---------- Dataset records
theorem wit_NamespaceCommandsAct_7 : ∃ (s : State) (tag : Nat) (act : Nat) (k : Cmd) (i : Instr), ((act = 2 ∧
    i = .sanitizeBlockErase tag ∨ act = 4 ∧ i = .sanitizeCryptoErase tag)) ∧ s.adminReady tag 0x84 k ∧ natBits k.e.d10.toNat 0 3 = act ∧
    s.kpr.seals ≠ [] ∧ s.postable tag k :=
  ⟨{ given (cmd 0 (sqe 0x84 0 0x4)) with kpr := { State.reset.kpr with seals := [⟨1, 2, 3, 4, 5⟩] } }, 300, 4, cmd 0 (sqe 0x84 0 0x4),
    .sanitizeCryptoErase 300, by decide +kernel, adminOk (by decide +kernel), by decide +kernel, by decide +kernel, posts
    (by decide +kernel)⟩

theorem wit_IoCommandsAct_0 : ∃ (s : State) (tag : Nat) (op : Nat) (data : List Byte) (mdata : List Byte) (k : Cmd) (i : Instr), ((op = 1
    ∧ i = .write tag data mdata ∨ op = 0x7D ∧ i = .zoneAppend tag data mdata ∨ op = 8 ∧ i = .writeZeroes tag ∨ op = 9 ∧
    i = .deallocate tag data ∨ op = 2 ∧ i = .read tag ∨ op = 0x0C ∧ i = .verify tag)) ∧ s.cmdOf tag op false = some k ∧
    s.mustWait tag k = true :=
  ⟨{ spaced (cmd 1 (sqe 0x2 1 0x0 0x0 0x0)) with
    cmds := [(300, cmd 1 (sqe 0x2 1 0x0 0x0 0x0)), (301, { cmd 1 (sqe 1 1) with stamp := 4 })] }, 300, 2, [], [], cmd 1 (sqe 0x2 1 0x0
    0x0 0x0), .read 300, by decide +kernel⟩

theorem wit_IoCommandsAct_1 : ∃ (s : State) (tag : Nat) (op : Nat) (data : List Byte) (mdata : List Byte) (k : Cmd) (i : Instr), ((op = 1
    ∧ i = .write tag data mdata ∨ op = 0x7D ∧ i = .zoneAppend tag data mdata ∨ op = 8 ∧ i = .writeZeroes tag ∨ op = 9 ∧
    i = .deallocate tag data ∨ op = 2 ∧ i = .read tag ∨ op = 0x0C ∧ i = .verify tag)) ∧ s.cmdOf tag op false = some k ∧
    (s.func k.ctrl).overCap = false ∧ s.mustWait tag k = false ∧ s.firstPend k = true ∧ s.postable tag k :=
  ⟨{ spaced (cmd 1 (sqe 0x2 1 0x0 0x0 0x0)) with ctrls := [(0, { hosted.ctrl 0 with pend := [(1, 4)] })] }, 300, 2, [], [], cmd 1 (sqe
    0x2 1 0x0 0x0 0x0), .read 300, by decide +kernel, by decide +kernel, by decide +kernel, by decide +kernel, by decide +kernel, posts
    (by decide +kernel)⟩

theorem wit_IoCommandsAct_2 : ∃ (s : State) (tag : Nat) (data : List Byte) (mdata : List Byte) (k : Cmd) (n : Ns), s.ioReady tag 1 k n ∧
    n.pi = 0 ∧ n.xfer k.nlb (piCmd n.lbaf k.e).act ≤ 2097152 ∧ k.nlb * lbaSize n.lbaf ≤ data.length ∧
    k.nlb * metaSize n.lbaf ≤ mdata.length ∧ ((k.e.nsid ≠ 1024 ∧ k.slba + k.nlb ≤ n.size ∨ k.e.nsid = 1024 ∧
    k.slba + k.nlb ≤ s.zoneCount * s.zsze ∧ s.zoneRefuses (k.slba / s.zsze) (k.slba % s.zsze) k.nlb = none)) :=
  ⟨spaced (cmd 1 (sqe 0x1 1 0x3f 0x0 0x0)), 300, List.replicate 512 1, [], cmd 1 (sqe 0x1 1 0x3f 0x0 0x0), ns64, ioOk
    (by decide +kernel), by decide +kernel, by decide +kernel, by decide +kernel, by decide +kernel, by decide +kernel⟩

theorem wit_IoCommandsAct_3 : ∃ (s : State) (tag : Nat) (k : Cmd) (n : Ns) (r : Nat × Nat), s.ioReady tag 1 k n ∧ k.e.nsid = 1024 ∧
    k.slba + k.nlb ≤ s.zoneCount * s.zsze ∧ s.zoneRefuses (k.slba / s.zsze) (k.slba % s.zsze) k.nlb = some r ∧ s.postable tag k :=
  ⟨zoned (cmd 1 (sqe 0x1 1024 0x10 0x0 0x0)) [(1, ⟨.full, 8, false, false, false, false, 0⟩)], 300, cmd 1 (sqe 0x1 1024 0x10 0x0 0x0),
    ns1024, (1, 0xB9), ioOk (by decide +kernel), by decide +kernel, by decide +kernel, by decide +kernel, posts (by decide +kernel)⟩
--------------------
→ Task prompt
Search the listing above for "postable" and copy every line that holds it.

→ Response to this task
    s.kpr.seals ≠ [] ∧ s.postable tag k :=
    (s.func k.ctrl).overCap = false ∧ s.mustWait tag k = false ∧ s.firstPend k = true ∧ s.postable tag k :=
    k.slba + k.nlb ≤ s.zoneCount * s.zsze ∧ s.zoneRefuses (k.slba / s.zsze) (k.slba % s.zsze) k.nlb = some r ∧ s.postable tag k :=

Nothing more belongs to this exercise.